I think there are two seperate issues you are tackling here. First, you are dealing with the question that most gay, lesbian and bisexual people deal with at one point or another: Whether or not to come out.
That is a decision that no one can make except you. I can talk a little bit about the potential benefits and drawbacks to coming out, but I can't tell you what the right decision is.
If you decide to come out, you may find that it is not as bad as you think it is. You will stop feeling the need to hide, to pretend to be interested in men when you aren't, and to act like someone you are not. Of course, if you are in a relationship, this is a decision that will affect your partner as well. Many gay and lesbian couples struggle when one partner wants to be out and the other does not. I would normally suggest speaking with a relationship counselor who is open to gay and lesbian couples, but in your situation, that might be hard to find.
Some couples find that they can compromise by partially coming out. They agree to tell family and close friends on a need-to-know basis without having to disclose to work members or other people who might not be so accepting.
You are probably already aware of many of the drawbacks to coming out. Especially in a culture such as yours, you risk things such as personal injury and the loss of friends and family who disapprove of you.
As I said... it's a very difficult decision, and one only you (and your girlfriend) can make. Perhaps you can make it a little bit at a time. Instead of deciding to be out to everyone, think of someone you think would be accepting. Think about whether you could tell that one single person. If you decide you can, see how it goes. Then decide whether you want to keep doing it.
There is a second issue here that I think is seperate from your decision to come out. That is, you seem to be worried about your girlfriend's sexual identity. It sounds like she is not as invested in a lesbian identity as you are, and that sounds like it scares you. It could be that she is bisexual, or it might be that she feels like she is mostly heterosexual and happens to be in love with you, another woman. These things do happen sometimes.

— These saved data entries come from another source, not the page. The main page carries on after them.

/-- Each MPDU of a unit's PPDU is sent: counted for its station. -/
def State.sentMpdus (s : State) (x : Nat) : List Mpdu → State
  | [] => s
  | m :: t =>
    let n := m.q / 8
    State.sentMpdus (s.setCw n 25 ((s.cw n 25 + 1) % 2 ^ 64)) x t

/-- The ramp time of a profile in units of 50 ns (Table WBR-5). -/
def rampUnits (p : Nat) : Nat := getAt [7, 14, 28, 56] p 0

/-- The instant at which PA_EN falls after a PPDU. -/
def Burst.fall (b : Burst) : Nat := b.till + (rampUnits b.prof + b.lag) * 50

/-- A PPDU of a length on some chains is placed for instant P (R217): its samples leave the balls at P - TXDLY, with the ramp in
force now. -/
def State.placePpdu (s : State) (x p len chains : Nat) : State :=
  let w := s.wbx x
  let at_ := p - s.fg WB_TXRAMP WB_TXRAMP_TXDLY [x] * 5
  let b : Burst := ⟨at_, at_ + len, s.fg WB_TXRAMP WB_TXRAMP_PA_LEAD [x], s.fg WB_TXRAMP WB_TXRAMP_PROFILE [x],
    s.fg WB_TXRAMP WB_TXRAMP_PA_LAG [x], chains⟩
  s.setWbx x { w with bursts := (w.bursts.filter fun c => decide (s.now < c.fall)) ++ [b] }

/-- A PPDU being sent ends here, and its ramp-down starts at once (R211, R217); one not begun is not sent. -/
def State.cutBursts (s : State) (x : Nat) : State :=
  let w := s.wbx x
  s.setWbx x { w with bursts := (w.bursts.filter fun b => decide (b.at_ ≤ s.now)).map fun b =>
    { b with till := min b.till s.now } }

/-- Samples of a unit's own PPDU are leaving the balls. -/
def State.sending (s : State) (x : Nat) : Bool := (s.wbx x).bursts.any fun b => decide (b.at_ ≤ s.now) && decide (s.now < b.till)

/-- The length of a plan's PPDU: a trigger's is its own, and otherwise preamble, data symbols and packet extension. -/
def planAir (p : Bytes) (symbols : Nat) : Nat :=
  if plKind p = 3 then Config.triggerAir p else Config.preamble p + symbols * plSym p + Config.packetExt p

/-- The PPDU of an exchange starts: it is placed at the exchange's P, counted, and its MPDUs are sent. -/
def State.startPpdu (s : State) (x : Nat) (p : Bytes) (e : Exchange) : State :=
  let chains := if plKind p = 3 then s.standingChains x else plChains p
  ((s.placePpdu x e.start (planAir p e.symbols) chains).bump WB_TX_PPDU [x]).sentMpdus x e.mpdus

/-- Use a plan at an instant: trim it and start its PPDU, or end it ALL_OMITTED. With PROTECT an RTS or MU-RTS goes first,
and the PPDU, moved behind it, waits for the CTS (R168). The Bool says that the plan is used. -/
def State.usePlan (s : State) (x k at_ txopEnd : Nat) (sound : Option Sound) : State × Bool :=
  let sl := s.pslot x k
  let pr := plProtect sl.plan
  let start := at_ + if pr then Config.protectAir sl.plan else 0
  let s0 := s.cross 29 x
  let (s1, t) := s0.trimUsers x k start txopEnd (plList sl.plan) {}
  if !t.served then (s1.endPlan x k 5, false)
  else
    let s2 := (s1.setPslot x k { s1.pslot x k with st := 3 }).writeLe (s1.slotAddr x k + 28) 4 2
    let e : Exchange := {
      slot := some k, ac := plAc sl.plan, start, txopEnd, mpdus := t.mpdus, bars := t.bars, asked := t.asked,
      symbols := t.symbols, sound := sound.map Sound.addr, sndNeed := match sound with | some r => r.need | none => 0,
      rts := pr, grants := t.grants, codes := t.codes, coefs := sl.coefs }
    let s3 := s2.blankRx x
    let s4 := if pr then (s3.placePpdu x at_ (Config.rtsAir sl.plan) (s3.standingChains x)).bump WB_TX_PPDU [x] else s3.startPpdu x sl.plan e
    (s4.setExch x (some e), true)

/-- Insert a slot into a list by the place of its plan in acceptance order. -/
def State.planIns (s : State) (x k : Nat) : List Nat → List Nat
  | [] => [k]
  | b :: t => if (s.pslot x k).order < (s.pslot x b).order then k :: b :: t else b :: State.planIns s x k t

/-- The READY plans of an AC whose TX_AT has passed, in the order accepted (R170). -/
def State.readyPlans (s : State) (x ac at_ : Nat) : List Nat :=
  ((List.range 4).filter fun k =>
    let p := s.pslot x k
    p.st == 2 && plAc p.plan == ac && decide (plTxAt p.plan ≤ at_) && decide (s.now < p.notAfter)).foldr (s.planIns x) []

/-- The READY plan of an AC whose TX_AT has passed and that was accepted first (R170). -/
def State.readyPlan (s : State) (x ac at_ : Nat) : Option Nat := (s.readyPlans x ac at_).head?

/-! ## Channel access (R185) -/

/-- An AC's backoff. -/
def State.edcaOf (s : State) (x a : Nat) : Edca := SMap.get s.wmac.edca (4 * x + a) {}
/-- Set it. -/
def State.setEdca (s : State) (x a : Nat) (e : Edca) : State :=
  { s with wmac := { s.wmac with edca := SMap.set s.wmac.edca (4 * x + a) e {} } }

/-- The contention window in force. -/
def State.cwOf (s : State) (x a : Nat) : Nat :=
  let least := 2 ^ s.fg WMAC_EDCA WMAC_EDCA_ECWMIN [x, a] - 1
  match (s.edcaOf x a).cw with
  | some c => min (max c least) (2 ^ s.fg WMAC_EDCA WMAC_EDCA_ECWMAX [x, a] - 1)
  | none => least

/-- Double the window, as after a failed exchange, and draw again. -/
def State.cwDouble (s : State) (x a : Nat) : State :=
  s.setEdca x a { counter := none, cw := some (min (2 * s.cwOf x a + 1) (2 ^ s.fg WMAC_EDCA WMAC_EDCA_ECWMAX [x, a] - 1)) }

/-- CCA of a 20 MHz subchannel is busy (R216): a detected PPDU of PD_LVL or more covers it, its energy is at or above ED_LVL,
or R213 holds it; a punctured one never is. -/
def State.ccaBusyAt (s : State) (x sub : Nat) : Bool :=
  let r := (s.wbx x).rx
  ((s.receiving x && bitN r.cover sub) || bitN r.busy sub || (decide (s.now < r.holdTill) && bitN r.hold sub)) &&
    !bitN (Config.punctured x) sub

/-- CCA of the primary subchannel is busy. -/
def State.ccaBusy (s : State) (x : Nat) : Bool := s.ccaBusyAt x 0

/-- The instant since which an idle primary subchannel has been idle: its energy's fall, and the ends by L-SIG of a PPDU that
covered it and of R213's hold. -/
def Rx.idleSince (r : Rx) : Nat :=
  max (max r.idleAt (if bitN r.hold 0 then r.holdTill else 0)) (if r.st = 2 ∧ bitN r.cover 0 then r.till else 0)

/-- AIFSN of an AC: the one in force since its draw, or, before a draw, the register's (R185). -/
def State.aifsnOf (s : State) (x a : Nat) : Nat :=
  let e := s.edcaOf x a
  if e.counter.isSome then e.aifsn else s.fg WMAC_EDCA WMAC_EDCA_AIFSN [x, a]

/-- An AC may count down: a READY plan whose TX_AT has passed, and an idle medium since AIFS. -/
def State.mayContend (s : State) (x a : Nat) : Bool :=
  (s.readyPlan x a s.now).isSome && !s.ccaBusy x &&
    decide ((s.wbx x).rx.idleSince + sifs + s.aifsnOf x a * 9000 ≤ s.now)

/-- One slot of one AC: its counter is drawn if it has none, under the register's present fields, and counts down; the Bool
says that it has reached 0. -/
def State.slotAc (s : State) (x a draw : Nat) : State × Bool :=
  if s.mayContend x a then
    let e := s.edcaOf x a
    let c := e.counter.getD (draw % (s.cwOf x a + 1))
    let e1 := { e with counter := some (c - 1), aifsn := s.aifsnOf x a }
    (s.setEdca x a e1, c == 0)
  else (s, false)

/-- The length of part i of a sounding exchange: NDPA, NDP, BFRP. -/
def sndPart (b : Bytes) (i : Nat) : Nat := Config.soundingAir i (leAt b 3 1) (leAt b 4 1) (leAt b 2 1)

/-- The length of a sounding exchange (R221). -/
def State.soundLen (s : State) (a : Nat) : Nat :=
  let b := s.bytes a 64
  sndPart b 0 + sndPart b 1 + sndPart b 2 + leAt b 6 2 * 1000 + 3 * sifs

/-- The oldest pending record of an AC, if its leave is held. -/
def State.soundReady (s : State) (x a : Nat) : Option Sound :=
  match (s.wbx x).sounds.find? fun r => r.ac == a with
  | some r => if (r.need = 0 ∨ r.held) ∧ s.now < r.till then some r else none
  | none => none

/-- A sounding exchange begins: NDPA, NDP and trigger are placed, SIFS apart; its record is no longer pending. -/
def State.startSound (s : State) (x : Nat) (r : Sound) : State :=
  let w := s.wbx x
  let b := s.bytes r.addr 64
  let at1 := s.now + sndPart b 0 + sifs
  let s1 := (s.setWbx x { w with sounds := w.sounds.filter fun y => y != r }).blankRx x
  let k := s.standingChains x
  (((s1.placePpdu x s.now (sndPart b 0) k).placePpdu x at1 (sndPart b 1) (leAt b 4 1)).placePpdu x
    (at1 + sndPart b 1 + sifs) (sndPart b 2) k).bump WB_TX_PPDU [x] 3

/-- The winner of a slot uses its plan or its sounding record; its window stays until its exchange has ended. -/
def State.winSlot (s : State) (x a : Nat) : State :=
  let s0 := s.setEdca x a { s.edcaOf x a with counter := none }
  let lim := s.fg WMAC_EDCA WMAC_EDCA_TXOP [x, a] * 32000
  let txopEnd := s.now + s.acWindow x a * 1000
  match s0.readyPlan x a s0.now with
  | none => s0
  | some k =>
    match s0.soundReady x a with
    | some r =>
      if lim = 0 then (s0.startSound x r).setExch x (some { ac := a, start := s.now, txopEnd, sound := some r.addr, sndNeed := r.need })
      else
        let t := s0.soundLen r.addr + sifs
        if t + plDuration (s0.pslot x k).plan ≤ lim then
          let s1 := s0.startSound x r
          let (s2, sent) := s1.usePlan x k (s.now + t) txopEnd (some r)
          if sent then s2 else s2.setExch x (some { ac := a, start := s.now, txopEnd, sound := some r.addr, sndNeed := r.need })
        else (s0.usePlan x k s.now txopEnd none).1
    | none => (s0.usePlan x k s.now txopEnd none).1

/-- The losers of an internal collision double their windows. -/
def State.losers (s : State) (x : Nat) : List Nat → State
  | [] => s
  | a :: t => State.losers (s.cwDouble x a) x t

/-- BACKOFF_SLOT_DECISION (R185, R170): each contending AC counts down by one slot; of those that reach 0 the highest
wins. `draws` are the numbers drawn for the ACs that have no counter. -/
def execBackoffSlotDecision (x : Nat) (draws : List Nat) (s : State) : Host.Outcome State Fault Refusal :=
  if decide (x < 3) && s.maySend x && (s.exch x).isNone then
    let (s0, w0) := s.slotAc x 0 (getAt draws 0 0)
    let (s1, w1) := s0.slotAc x 1 (getAt draws 1 0)
    let (s2, w2) := s1.slotAc x 2 (getAt draws 2 0)
    let (s3, w3) := s2.slotAc x 3 (getAt draws 3 0)
    let won := ([(3, w3), (2, w2), (1, w1), (0, w0)].filter Prod.snd).map Prod.fst
    match won with
    | a :: rest => .next ((s3.losers x rest).winSlot x a)
    | [] => .next s3
  else .next s

/-! ## Modulation, responses and the end of the exchange -/

/-- The i-th MPDU of an exchange leaves it. -/
def State.dropFromExch (s : State) (x i : Nat) : State :=
  match s.exch x with
  | some e => s.setExch x (some { e with mpdus := e.mpdus.eraseIdx i })
  | none => s

/-- An MPDU's first byte is due: it is modulated, and the scorebook's CHECK takes it. One with an uncorrectable word goes with its
FCS inverted, and is discarded and closed (Table MEM-4); one whose protection is not complete goes so too and stays (R189). -/
def State.modulate (s : State) (x i : Nat) (m : Mpdu) : State :=
  let (s1, _, bad) := s.frameBytes m.af.frame
  if bad.isSome then (((s1.bump MEM_UE_FRAME).egress 2 (s1.mpduBytes x m true)).dropFromExch x i).closeMpdu m
  else
    let (s2, ok) := match m.job with | some j => s1.jobTake j (m.af.frame.len - 6) | none => (s1, !m.prot)
    let s3 := s2.egress 2 (s2.mpduBytes x m !ok)
    if ok then s3
    else
      let s4 := s3.bump WMAC_TX_CIPHER_LATE
      if s4.jobKey m then (s4.dropFromExch x i).requeueMpdu m
      else
        match s4.exch x with
        | some e => s4.setExch x (some { e with mpdus := setAt e.mpdus i { m with late := true } })
        | none => s4

/-- MPDU_MODULATION_START (R189): the first byte of the i-th MPDU is due. -/
def execMpduModulationStart (x i : Nat) (s : State) : Host.Outcome State Fault Refusal :=
  match s.exch x with
  | some e =>
    match e.mpdus[i]? with
    | some m => .next (if e.rts then s else s.modulate x i m)
    | none => .next s
  | none => .next s

/-- Close the acknowledged MPDUs of a list. -/
def State.closeMpdus (s : State) : List Mpdu → State
  | [] => s
  | m :: t => State.closeMpdus (s.closeMpdu m) t

/-- An acknowledgement covers an MPDU. -/
def ackCovers (q : Nat) (sns : List Nat) (m : Mpdu) : Bool :=
  m.q == q && sns.contains m.sn && !m.late && m.lease != 8192

/-- A CTS answers a unit's RTS or MU-RTS: the PPDU goes (R168). -/
def State.ctsIn (s : State) (x : Nat) : State :=
  match s.exch x with
  | some e =>
    match e.rts, e.slot with
    | true, some k => let e1 := { e with rts := false }; (s.startPpdu x (s.pslot x k).plan e1).setExch x (some e1)
    | _, _ => s
  | none => s

/-- The CTS of an exchange has not come: its PPDU is not sent, and its MPDUs wait for a transmission that has not been one. -/
def State.ctsLost (s : State) (x : Nat) (e : Exchange) : State :=
  e.mpdus.foldl (fun (t : State) m => t.awaitRetx { m with sent := m.sent - 1 })
    (s.setExch x (some { e with rts := false, mpdus := [], asked := [], failed := true }))

/-- ACK_RESPONSE_RECEIVE (R188): an Ack or BlockAck of a station closes the MPDUs it acknowledges. -/
def execAckResponseReceive (x n t : Nat) (sns : List Nat) (s : State) : Host.Outcome State Fault Refusal :=
  let q := 8 * n + t
  if s.deaf then .next s else
  let (done1, s1) :=
    match s.exch x with
    | some e =>
      (e.mpdus.filter (ackCovers q sns),
        s.setExch x (some { e with mpdus := e.mpdus.filter fun m => !ackCovers q sns m, asked := e.asked.filter fun k => k ≠ n }))
    | none => ([], s)
  let done2 := (s1.retxOf q).filter (ackCovers q sns)
  .next ((s1.setRetx q ((s1.retxOf q).filter fun m => !ackCovers q sns m)).closeMpdus (done1 ++ done2))

/-- ACK_TIMEOUT (R188): the stations whose response was asked for and has not come fail their exchange; so does one whose CTS
has not come. -/
def execAckTimeout (x : Nat) (s : State) : Host.Outcome State Fault Refusal :=
  match s.exch x with
  | some e =>
    if e.rts then .next (s.ctsLost x e)
    else if e.asked.isEmpty then .next s
    else
      let bad := e.mpdus.filter fun m => e.asked.contains (m.q / 8)
      .next ((s.setExch x (some { e with
        mpdus := e.mpdus.filter (fun m => !e.asked.contains (m.q / 8)), asked := [], failed := true })).failMpdus bad)
  | none => .next s

/-- Ask the referee for a unit's standing leave, of the amount for the current STANDING_CHAINS; refused at once, TX_EN
returns to 0 (R218). -/
def State.askStanding (s : State) (x : Nat) : State :=
  let (s1, ok) := s.askLeave clsStanding (s.standingChains x * chainLeave x) 1 x
  if ok then s1.setWbx x { s1.wbx x with txAsk := true }
  else (s1.fs WB_CTL WB_CTL_TX_EN 0 [x]).logEv (0x12 + x) 0x02 0 0

/-- Standing leave whose return waited for the PPDU in progress is returned; TX_EN written 1 meanwhile asks anew (R218). -/
def State.txRelease (s : State) (x : Nat) : State :=
  let w := s.wbx x
  if w.txOff then
    let s1 := ((s.setWbx x { w with txOff := false }).returnReq clsStanding 1 x).fs WB_CTL WB_CTL_TX_LEAVE 0 [x]
    if s1.flag WB_CTL WB_CTL_TX_EN [x] then s1.askStanding x else s1
  else s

I think you should think about the following questions:
1. Does it matter to you if your girlfriend is not a lesbian? Why? If she decides to stay with you, how do her other attractions play into that situation?
2. Do you have a secure relationship? It sounds like you're afraid she will leave you. That is an issue that both heterosexual and same-sex couples have to face at times. It's never easy, but it is one of the things that comes with having a romantic partner.
3. When you come to some conclusions about 1 and 2, you need to decide (preferably with your partner, but alone if you must) what you would like to do about it. Do either of those factors warrant breaking up? Do you want to seek outside help from a counselor?
I wish I could give you an easier answer for this, but the bottom line is, a lot of these things are your choice. The only thing I can tell you is that your fears are, in my experience, very normal. You are certainly justified in having them, and I hope my thoughts on the matter helps you to find some answers in yourself.